Task statement |
The answer must be every line of the records below that contains the word "cmpFire".

Stored data entries |
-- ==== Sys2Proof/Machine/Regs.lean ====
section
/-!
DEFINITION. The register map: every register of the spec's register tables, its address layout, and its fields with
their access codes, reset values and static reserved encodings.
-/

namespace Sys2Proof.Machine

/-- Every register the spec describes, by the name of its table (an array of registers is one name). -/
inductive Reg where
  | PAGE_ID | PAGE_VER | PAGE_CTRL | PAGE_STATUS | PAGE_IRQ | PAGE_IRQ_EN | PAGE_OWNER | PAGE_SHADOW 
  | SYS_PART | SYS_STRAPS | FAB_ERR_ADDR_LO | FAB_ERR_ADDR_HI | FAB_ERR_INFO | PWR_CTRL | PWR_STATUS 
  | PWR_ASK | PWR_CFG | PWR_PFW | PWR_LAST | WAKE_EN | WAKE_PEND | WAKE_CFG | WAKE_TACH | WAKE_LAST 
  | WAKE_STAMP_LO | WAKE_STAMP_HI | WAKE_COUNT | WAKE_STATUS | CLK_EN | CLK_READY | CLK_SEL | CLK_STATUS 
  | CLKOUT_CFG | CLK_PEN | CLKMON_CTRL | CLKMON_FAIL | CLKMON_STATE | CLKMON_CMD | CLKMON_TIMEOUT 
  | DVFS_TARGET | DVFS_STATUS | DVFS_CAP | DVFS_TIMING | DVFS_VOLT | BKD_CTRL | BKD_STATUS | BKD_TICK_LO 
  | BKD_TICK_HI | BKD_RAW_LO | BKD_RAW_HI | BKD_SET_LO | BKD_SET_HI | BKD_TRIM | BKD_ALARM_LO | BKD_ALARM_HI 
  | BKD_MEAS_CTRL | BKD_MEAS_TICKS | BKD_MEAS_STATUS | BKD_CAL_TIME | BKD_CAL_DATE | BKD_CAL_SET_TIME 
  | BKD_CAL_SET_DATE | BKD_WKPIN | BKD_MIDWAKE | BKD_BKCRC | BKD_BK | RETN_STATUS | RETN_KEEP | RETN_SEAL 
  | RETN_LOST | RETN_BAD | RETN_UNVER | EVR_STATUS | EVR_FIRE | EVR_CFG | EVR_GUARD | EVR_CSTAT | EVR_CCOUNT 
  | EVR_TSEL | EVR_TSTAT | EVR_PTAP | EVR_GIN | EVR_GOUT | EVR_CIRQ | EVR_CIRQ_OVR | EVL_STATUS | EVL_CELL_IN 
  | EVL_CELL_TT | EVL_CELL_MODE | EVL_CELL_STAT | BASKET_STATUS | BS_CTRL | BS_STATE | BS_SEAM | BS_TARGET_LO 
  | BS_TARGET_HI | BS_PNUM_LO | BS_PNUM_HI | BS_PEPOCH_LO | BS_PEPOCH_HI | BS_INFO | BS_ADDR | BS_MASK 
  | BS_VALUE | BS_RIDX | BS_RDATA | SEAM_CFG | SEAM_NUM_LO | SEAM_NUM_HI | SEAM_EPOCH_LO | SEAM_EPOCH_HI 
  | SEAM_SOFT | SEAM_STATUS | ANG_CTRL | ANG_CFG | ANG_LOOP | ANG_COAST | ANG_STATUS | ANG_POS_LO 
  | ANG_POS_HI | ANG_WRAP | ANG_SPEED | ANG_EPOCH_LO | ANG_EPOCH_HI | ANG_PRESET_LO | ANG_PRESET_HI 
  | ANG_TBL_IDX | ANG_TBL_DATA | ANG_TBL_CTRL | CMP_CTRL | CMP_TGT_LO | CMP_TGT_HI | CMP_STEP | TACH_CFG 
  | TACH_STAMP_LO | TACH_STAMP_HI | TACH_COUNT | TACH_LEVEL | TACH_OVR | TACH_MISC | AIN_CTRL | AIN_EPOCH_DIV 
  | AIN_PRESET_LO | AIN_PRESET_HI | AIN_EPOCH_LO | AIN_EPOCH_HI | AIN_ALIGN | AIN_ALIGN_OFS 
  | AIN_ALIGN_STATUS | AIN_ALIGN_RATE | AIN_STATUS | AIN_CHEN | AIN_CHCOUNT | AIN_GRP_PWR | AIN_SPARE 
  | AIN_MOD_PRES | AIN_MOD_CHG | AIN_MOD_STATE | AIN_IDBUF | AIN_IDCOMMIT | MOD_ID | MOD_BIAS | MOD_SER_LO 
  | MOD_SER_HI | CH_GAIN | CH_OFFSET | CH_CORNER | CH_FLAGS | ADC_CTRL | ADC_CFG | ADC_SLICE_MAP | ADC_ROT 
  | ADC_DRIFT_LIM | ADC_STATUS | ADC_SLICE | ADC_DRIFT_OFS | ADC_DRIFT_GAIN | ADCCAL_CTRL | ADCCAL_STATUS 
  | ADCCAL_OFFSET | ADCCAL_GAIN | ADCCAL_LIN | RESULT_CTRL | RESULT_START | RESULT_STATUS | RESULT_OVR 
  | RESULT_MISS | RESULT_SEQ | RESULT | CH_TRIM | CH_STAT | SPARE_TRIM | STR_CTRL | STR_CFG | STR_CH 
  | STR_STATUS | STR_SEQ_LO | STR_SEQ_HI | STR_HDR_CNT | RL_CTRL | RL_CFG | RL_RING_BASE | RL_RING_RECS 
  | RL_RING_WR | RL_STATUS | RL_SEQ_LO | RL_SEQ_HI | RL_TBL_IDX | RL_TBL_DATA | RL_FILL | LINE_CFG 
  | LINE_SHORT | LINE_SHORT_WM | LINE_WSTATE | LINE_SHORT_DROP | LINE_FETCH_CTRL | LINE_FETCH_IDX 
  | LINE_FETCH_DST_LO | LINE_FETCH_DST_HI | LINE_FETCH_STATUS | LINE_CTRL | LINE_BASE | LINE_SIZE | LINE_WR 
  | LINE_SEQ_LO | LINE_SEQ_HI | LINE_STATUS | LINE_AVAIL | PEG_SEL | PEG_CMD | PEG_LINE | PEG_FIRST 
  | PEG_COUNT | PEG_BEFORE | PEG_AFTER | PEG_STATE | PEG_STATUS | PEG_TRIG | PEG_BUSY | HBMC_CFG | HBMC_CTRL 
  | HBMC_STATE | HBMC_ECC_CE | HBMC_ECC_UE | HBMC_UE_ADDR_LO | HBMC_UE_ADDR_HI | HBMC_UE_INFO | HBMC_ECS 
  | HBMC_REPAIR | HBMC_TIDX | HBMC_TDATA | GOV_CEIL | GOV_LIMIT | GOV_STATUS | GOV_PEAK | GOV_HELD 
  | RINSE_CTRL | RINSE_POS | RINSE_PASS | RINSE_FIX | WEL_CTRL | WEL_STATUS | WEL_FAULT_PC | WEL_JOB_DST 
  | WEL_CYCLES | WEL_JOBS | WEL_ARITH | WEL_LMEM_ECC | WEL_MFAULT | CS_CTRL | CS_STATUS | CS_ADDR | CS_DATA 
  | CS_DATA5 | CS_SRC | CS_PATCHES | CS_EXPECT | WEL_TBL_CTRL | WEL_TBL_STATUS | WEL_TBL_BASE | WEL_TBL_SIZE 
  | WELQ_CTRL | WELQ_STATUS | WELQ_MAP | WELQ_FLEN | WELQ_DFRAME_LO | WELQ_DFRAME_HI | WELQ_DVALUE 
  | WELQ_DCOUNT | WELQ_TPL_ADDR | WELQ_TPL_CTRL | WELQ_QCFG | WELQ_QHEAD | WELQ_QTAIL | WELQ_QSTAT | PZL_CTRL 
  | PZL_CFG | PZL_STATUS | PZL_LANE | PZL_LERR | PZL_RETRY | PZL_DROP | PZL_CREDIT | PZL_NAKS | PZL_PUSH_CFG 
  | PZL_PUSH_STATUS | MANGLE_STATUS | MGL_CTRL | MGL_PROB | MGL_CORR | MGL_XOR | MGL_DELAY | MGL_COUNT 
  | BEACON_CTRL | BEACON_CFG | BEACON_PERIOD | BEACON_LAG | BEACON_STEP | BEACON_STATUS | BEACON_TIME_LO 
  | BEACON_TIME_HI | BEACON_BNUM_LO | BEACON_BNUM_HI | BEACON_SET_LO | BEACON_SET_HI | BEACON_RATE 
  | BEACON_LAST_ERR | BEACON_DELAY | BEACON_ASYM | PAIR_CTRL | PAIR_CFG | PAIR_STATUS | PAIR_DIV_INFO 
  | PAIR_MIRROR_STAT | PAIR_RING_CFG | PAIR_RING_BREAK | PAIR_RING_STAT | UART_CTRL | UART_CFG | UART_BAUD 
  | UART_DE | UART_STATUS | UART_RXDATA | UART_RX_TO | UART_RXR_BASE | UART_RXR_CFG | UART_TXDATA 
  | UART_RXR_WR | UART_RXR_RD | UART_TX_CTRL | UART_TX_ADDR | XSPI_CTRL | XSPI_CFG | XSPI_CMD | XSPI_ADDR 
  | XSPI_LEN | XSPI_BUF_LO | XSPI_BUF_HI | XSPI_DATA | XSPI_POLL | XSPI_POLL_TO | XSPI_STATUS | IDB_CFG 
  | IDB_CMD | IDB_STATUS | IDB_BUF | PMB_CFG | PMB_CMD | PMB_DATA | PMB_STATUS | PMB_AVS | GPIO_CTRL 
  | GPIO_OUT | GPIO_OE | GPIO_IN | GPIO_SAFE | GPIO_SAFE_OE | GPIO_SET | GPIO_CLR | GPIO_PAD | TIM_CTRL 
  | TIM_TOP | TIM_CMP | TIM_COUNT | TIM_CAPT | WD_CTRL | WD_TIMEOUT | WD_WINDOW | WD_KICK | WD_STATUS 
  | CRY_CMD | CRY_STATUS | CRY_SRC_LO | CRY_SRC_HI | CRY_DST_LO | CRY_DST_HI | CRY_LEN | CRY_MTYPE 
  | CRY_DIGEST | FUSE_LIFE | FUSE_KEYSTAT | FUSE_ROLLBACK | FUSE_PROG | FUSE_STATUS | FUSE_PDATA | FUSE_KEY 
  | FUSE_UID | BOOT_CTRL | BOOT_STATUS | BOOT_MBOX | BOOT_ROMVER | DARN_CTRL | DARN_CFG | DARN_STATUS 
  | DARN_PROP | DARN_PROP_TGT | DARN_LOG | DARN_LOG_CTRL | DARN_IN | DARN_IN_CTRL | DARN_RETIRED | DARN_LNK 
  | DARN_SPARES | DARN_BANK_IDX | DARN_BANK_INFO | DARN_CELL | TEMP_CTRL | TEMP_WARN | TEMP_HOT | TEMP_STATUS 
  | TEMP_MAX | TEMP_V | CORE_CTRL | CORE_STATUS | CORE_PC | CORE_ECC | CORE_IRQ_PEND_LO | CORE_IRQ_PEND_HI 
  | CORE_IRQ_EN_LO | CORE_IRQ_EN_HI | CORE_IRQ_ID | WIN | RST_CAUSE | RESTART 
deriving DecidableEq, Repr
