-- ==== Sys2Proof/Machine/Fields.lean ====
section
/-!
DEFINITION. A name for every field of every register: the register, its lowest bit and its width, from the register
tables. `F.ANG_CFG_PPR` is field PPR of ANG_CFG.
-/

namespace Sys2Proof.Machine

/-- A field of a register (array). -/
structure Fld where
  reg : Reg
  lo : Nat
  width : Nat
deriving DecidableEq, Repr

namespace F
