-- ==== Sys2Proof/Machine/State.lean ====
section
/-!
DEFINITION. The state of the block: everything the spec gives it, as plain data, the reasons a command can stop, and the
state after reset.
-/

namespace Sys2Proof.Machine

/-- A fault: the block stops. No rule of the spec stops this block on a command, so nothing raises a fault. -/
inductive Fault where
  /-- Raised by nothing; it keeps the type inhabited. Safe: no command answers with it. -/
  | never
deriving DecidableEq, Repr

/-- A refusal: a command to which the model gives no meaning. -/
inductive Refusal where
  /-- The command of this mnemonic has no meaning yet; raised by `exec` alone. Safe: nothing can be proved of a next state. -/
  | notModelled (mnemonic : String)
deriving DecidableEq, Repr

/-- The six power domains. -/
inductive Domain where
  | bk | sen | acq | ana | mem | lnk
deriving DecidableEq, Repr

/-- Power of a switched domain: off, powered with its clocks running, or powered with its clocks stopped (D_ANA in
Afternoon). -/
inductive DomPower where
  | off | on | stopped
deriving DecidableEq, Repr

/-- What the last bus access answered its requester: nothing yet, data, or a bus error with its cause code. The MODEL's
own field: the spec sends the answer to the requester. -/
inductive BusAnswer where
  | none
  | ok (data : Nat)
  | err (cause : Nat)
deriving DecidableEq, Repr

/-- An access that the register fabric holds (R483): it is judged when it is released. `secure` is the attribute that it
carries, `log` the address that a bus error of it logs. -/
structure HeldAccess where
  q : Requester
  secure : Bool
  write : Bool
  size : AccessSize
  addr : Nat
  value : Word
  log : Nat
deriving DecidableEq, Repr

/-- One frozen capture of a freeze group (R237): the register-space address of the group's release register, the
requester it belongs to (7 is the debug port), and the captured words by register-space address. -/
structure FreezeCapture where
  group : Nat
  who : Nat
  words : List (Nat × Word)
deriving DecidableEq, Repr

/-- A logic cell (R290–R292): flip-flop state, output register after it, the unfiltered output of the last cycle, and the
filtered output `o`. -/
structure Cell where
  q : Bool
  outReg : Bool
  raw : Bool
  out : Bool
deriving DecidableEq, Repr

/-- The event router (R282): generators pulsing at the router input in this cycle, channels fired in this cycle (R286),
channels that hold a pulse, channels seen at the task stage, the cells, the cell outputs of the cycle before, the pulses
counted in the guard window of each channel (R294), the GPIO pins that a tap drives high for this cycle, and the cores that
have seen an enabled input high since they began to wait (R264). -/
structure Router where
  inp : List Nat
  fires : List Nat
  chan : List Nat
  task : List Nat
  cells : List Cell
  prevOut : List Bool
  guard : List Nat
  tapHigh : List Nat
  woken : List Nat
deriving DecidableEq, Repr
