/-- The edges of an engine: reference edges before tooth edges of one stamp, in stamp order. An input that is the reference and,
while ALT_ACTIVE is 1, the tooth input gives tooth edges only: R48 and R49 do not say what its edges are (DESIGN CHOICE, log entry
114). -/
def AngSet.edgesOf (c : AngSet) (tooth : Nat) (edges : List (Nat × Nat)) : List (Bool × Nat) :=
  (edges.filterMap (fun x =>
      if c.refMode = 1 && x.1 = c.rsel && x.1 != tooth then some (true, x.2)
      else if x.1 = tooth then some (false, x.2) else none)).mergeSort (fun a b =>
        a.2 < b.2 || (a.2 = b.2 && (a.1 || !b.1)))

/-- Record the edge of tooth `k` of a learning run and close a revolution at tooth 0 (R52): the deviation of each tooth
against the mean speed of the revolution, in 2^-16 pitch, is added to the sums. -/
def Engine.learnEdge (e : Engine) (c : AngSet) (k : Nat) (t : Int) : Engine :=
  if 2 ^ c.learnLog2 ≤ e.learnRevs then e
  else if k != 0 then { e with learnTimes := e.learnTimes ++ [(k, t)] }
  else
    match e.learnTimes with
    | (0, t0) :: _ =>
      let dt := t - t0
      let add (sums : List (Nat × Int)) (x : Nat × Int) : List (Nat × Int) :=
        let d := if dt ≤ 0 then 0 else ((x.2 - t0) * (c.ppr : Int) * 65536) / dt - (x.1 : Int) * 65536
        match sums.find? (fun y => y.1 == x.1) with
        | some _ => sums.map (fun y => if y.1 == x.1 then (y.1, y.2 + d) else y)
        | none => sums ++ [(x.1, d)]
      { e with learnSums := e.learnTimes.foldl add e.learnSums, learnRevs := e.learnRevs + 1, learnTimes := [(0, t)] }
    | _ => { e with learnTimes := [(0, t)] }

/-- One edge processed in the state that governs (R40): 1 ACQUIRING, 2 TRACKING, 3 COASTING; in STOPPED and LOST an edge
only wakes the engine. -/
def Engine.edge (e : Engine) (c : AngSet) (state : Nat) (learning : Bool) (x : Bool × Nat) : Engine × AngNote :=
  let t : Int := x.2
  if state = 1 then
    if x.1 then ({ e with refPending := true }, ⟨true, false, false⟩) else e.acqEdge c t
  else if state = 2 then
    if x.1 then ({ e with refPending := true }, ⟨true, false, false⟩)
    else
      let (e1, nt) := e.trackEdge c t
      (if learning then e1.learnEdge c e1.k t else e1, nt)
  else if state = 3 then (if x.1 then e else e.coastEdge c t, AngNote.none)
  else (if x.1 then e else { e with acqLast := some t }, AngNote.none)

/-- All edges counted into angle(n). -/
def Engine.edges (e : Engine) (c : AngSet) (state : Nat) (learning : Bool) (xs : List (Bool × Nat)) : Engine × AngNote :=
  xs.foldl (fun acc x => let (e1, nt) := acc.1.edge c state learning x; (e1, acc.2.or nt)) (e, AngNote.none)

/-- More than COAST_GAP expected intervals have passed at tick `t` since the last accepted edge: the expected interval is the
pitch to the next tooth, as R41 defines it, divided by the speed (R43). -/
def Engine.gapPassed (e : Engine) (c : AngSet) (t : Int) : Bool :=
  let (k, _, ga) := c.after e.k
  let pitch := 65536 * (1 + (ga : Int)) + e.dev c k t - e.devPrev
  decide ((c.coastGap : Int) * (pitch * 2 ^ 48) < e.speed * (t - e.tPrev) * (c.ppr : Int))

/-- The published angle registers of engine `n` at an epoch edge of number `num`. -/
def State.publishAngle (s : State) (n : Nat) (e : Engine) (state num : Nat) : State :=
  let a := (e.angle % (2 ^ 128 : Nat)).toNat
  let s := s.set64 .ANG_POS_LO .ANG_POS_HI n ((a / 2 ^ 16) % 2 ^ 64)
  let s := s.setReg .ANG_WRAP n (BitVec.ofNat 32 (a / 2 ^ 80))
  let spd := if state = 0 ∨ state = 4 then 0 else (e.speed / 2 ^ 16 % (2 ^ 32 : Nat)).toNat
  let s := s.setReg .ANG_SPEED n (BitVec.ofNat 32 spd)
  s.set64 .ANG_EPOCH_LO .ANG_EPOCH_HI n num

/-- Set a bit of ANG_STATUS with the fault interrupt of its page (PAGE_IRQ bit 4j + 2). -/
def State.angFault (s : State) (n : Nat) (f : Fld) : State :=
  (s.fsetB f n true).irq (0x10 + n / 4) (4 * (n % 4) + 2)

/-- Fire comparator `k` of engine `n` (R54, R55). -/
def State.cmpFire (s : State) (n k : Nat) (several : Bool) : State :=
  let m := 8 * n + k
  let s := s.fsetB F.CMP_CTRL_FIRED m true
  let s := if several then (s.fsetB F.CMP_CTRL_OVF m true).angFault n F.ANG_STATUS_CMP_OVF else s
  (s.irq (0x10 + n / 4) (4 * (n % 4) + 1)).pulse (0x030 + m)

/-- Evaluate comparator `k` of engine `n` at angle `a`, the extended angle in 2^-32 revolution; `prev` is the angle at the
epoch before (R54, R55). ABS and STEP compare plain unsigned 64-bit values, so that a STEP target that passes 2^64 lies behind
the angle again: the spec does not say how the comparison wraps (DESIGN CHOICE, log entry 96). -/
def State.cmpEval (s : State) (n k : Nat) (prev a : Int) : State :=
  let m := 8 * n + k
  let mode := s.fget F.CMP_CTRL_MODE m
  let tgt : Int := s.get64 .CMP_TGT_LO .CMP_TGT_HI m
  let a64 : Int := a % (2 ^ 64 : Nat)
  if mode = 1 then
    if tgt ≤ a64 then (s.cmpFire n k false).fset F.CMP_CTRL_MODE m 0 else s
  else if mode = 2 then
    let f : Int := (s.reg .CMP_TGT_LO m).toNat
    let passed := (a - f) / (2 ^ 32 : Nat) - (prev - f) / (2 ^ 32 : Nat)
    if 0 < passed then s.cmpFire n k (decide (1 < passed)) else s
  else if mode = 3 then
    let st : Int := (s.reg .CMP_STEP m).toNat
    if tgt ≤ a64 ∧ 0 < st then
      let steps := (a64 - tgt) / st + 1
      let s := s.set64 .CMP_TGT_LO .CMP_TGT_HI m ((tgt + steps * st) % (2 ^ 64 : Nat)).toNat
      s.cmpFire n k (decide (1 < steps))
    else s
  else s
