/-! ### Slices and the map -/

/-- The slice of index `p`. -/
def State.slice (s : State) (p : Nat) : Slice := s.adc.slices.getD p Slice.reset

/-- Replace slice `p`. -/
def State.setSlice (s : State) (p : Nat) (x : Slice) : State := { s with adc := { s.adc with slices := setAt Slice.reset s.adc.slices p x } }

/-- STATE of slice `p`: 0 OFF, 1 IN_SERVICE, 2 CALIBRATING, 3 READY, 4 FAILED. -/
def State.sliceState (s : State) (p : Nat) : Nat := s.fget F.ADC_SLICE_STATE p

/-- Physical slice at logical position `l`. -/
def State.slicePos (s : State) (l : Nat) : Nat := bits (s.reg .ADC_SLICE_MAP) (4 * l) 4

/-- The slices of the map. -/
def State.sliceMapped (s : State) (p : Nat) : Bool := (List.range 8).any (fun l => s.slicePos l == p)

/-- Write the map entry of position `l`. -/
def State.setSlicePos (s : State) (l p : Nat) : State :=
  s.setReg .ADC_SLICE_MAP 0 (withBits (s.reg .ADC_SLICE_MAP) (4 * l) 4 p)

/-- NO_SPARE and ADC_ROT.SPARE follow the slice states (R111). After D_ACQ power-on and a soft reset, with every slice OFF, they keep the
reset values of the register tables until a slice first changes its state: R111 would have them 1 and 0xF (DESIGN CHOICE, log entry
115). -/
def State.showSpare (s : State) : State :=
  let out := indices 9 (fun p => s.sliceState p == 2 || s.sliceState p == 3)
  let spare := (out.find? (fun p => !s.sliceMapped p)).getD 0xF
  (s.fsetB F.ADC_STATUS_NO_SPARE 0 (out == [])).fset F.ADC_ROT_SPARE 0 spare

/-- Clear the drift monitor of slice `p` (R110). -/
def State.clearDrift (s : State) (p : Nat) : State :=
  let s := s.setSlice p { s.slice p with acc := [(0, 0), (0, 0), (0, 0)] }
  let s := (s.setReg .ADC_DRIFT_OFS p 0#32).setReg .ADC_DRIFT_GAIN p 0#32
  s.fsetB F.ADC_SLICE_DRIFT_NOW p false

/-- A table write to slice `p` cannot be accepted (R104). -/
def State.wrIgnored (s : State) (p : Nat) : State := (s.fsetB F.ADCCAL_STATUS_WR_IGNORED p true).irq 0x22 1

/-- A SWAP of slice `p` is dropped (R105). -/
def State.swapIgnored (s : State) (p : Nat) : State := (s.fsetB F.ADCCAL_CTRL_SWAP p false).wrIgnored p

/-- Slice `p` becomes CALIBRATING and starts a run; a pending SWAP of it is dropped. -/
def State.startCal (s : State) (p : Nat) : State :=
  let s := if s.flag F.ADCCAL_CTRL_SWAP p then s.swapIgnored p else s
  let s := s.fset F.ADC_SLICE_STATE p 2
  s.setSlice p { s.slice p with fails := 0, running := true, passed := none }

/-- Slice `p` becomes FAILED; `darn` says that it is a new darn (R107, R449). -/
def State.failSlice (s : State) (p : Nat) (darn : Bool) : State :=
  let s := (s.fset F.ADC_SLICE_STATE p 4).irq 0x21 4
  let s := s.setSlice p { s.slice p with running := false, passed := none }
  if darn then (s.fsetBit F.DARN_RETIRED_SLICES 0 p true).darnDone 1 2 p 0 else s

Task answer |
def State.cmpFire (s : State) (n k : Nat) (several : Bool) : State :=
    if tgt ≤ a64 then (s.cmpFire n k false).fset F.CMP_CTRL_MODE m 0 else s
    if 0 < passed then s.cmpFire n k (decide (1 < passed)) else s
      s.cmpFire n k (decide (1 < steps))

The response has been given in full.